• **Prompt**: Check each line of the entries below for the word "absurd", then state how many lines have it and nothing more.
[[ Data for analysis open ]]
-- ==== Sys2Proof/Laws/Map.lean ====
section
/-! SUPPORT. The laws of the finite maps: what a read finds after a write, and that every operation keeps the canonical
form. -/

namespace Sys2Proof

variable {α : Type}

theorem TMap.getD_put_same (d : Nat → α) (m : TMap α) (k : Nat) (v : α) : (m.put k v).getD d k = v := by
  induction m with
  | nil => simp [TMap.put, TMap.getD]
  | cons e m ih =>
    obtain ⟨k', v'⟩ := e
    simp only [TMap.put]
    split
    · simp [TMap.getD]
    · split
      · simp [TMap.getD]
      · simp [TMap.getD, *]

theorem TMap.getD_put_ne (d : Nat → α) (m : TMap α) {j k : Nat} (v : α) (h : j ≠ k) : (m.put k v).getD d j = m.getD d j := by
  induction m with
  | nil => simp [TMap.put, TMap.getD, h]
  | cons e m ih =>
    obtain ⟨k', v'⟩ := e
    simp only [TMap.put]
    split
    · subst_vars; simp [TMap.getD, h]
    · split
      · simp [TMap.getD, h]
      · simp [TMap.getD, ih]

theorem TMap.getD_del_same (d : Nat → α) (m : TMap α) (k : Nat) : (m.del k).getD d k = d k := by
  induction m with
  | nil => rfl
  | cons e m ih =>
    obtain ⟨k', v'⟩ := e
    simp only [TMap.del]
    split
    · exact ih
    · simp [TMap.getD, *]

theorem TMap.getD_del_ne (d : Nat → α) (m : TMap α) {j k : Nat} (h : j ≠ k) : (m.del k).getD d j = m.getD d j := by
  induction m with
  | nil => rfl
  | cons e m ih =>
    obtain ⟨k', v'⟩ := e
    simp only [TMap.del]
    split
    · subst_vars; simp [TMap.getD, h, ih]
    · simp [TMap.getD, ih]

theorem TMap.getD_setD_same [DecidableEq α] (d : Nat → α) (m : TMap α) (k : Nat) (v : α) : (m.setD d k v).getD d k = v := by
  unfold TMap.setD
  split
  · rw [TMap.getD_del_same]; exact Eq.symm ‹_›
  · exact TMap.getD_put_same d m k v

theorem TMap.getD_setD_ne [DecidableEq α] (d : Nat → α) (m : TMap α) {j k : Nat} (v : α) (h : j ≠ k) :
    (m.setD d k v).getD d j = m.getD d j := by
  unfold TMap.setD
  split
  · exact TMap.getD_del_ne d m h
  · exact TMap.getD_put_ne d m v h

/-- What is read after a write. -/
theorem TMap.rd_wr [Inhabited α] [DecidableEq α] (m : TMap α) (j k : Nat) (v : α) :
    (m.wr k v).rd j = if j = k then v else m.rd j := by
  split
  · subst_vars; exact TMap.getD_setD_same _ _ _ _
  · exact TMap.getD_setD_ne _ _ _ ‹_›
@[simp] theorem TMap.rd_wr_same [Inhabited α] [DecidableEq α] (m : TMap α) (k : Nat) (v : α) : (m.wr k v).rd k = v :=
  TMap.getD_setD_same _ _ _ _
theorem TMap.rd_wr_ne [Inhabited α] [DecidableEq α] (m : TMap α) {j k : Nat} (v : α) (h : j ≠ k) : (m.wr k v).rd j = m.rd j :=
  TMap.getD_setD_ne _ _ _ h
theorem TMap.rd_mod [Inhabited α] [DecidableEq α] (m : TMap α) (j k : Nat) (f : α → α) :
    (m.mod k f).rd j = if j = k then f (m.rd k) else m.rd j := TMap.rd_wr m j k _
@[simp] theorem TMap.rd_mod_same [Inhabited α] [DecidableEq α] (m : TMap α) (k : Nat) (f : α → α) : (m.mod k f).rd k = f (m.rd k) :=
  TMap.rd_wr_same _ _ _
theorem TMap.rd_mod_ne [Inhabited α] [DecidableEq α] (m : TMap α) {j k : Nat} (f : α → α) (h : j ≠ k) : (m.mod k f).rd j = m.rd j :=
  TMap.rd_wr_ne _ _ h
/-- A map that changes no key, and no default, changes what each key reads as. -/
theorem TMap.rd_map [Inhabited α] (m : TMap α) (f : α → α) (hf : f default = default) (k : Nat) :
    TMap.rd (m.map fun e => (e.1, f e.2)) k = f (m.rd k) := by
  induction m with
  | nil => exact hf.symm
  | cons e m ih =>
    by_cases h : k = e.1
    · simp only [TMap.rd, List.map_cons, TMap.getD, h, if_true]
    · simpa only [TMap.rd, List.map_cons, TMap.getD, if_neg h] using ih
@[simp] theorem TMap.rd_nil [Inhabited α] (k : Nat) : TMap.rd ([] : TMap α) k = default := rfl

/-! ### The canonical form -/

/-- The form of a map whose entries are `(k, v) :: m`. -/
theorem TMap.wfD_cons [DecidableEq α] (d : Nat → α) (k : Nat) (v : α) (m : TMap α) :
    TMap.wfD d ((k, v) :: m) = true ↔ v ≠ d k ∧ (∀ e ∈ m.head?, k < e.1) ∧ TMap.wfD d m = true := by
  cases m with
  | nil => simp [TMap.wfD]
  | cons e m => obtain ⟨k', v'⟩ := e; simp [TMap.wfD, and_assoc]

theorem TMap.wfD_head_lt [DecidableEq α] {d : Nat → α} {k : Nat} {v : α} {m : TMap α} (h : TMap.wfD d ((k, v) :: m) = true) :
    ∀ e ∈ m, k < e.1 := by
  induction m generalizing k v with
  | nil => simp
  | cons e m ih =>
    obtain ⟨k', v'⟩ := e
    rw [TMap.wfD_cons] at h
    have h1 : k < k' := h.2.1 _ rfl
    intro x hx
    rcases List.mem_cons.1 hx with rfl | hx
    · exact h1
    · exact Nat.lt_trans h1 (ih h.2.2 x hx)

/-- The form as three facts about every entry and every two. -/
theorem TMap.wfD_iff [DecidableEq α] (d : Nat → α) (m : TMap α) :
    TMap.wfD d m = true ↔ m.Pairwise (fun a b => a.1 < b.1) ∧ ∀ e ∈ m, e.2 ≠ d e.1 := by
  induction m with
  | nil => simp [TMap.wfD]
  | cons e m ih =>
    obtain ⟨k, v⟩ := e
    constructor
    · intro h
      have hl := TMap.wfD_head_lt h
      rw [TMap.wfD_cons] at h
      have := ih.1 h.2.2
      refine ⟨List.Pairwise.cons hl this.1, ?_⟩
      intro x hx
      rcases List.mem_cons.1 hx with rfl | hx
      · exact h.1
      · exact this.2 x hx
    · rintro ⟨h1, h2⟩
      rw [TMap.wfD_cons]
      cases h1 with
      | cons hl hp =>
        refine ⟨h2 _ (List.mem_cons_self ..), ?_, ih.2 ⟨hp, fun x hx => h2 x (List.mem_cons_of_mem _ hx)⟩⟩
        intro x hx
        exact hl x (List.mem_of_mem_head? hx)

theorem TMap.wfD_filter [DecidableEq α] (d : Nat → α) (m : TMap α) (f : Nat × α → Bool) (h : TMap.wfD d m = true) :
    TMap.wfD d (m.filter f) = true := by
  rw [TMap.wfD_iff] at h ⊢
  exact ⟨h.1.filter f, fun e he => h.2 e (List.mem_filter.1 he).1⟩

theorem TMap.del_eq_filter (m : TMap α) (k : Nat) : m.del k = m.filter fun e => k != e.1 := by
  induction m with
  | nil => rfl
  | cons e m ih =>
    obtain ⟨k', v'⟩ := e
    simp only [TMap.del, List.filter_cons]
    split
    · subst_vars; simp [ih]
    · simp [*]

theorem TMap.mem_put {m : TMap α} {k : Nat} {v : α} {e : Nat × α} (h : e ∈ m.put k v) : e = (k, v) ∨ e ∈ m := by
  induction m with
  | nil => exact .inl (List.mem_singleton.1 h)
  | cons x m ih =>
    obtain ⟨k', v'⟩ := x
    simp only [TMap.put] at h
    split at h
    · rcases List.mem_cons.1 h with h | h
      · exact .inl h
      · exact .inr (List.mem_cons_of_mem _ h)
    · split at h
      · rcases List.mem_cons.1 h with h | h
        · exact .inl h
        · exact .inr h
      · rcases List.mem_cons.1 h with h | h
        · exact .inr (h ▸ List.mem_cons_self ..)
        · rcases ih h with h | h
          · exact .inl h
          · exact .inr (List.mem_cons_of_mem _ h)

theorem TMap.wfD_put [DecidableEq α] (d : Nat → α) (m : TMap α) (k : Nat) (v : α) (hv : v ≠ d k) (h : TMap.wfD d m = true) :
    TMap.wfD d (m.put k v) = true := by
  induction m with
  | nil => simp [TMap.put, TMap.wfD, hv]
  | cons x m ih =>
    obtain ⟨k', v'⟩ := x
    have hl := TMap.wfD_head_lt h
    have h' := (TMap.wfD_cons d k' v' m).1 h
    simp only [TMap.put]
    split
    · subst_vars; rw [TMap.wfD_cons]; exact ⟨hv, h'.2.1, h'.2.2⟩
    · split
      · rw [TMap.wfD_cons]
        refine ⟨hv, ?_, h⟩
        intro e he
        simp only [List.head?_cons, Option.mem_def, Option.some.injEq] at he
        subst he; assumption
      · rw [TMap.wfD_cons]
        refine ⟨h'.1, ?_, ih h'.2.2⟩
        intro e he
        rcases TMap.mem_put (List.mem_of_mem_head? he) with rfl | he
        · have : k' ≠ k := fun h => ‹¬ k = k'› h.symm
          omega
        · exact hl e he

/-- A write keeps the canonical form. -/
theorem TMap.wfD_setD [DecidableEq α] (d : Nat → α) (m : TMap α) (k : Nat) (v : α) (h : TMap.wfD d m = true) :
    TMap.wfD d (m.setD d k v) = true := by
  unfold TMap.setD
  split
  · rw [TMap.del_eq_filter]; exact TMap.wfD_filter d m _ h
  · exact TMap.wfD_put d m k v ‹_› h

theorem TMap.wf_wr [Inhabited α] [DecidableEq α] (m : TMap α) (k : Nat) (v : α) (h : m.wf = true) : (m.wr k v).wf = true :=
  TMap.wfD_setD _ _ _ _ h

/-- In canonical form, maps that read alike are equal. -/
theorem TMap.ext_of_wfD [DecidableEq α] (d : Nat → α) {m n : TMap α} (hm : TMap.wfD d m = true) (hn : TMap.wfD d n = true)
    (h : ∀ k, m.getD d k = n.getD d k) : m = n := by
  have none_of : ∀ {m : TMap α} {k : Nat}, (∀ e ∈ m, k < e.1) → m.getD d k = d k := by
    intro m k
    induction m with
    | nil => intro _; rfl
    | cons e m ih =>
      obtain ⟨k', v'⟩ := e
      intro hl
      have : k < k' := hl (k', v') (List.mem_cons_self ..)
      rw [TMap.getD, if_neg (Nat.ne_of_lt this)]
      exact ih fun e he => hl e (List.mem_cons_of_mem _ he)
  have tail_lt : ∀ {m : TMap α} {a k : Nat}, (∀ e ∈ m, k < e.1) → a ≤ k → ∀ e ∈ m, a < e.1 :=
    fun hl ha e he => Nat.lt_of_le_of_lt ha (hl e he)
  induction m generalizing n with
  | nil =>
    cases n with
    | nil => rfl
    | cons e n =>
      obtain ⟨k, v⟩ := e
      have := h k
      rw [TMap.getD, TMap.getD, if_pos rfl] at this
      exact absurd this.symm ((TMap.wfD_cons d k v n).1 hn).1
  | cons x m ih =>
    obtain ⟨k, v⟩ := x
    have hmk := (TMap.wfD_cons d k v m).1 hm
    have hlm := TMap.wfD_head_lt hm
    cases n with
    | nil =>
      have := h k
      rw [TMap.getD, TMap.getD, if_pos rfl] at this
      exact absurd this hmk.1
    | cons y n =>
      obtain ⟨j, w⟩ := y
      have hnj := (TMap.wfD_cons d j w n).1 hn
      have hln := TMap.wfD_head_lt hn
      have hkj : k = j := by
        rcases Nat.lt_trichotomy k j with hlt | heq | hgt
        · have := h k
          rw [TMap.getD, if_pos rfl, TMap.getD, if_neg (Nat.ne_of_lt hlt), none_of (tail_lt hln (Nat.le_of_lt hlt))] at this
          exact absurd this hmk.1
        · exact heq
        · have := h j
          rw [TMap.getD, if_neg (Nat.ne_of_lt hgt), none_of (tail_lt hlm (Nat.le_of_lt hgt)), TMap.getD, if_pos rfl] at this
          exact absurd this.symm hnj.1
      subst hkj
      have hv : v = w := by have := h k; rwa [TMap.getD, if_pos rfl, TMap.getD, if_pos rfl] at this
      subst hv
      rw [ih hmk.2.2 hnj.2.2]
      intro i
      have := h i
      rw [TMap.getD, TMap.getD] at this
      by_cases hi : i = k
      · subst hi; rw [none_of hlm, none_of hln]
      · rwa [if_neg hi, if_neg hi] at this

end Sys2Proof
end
[[ Data for analysis closed ]]
• **Answer section**: 4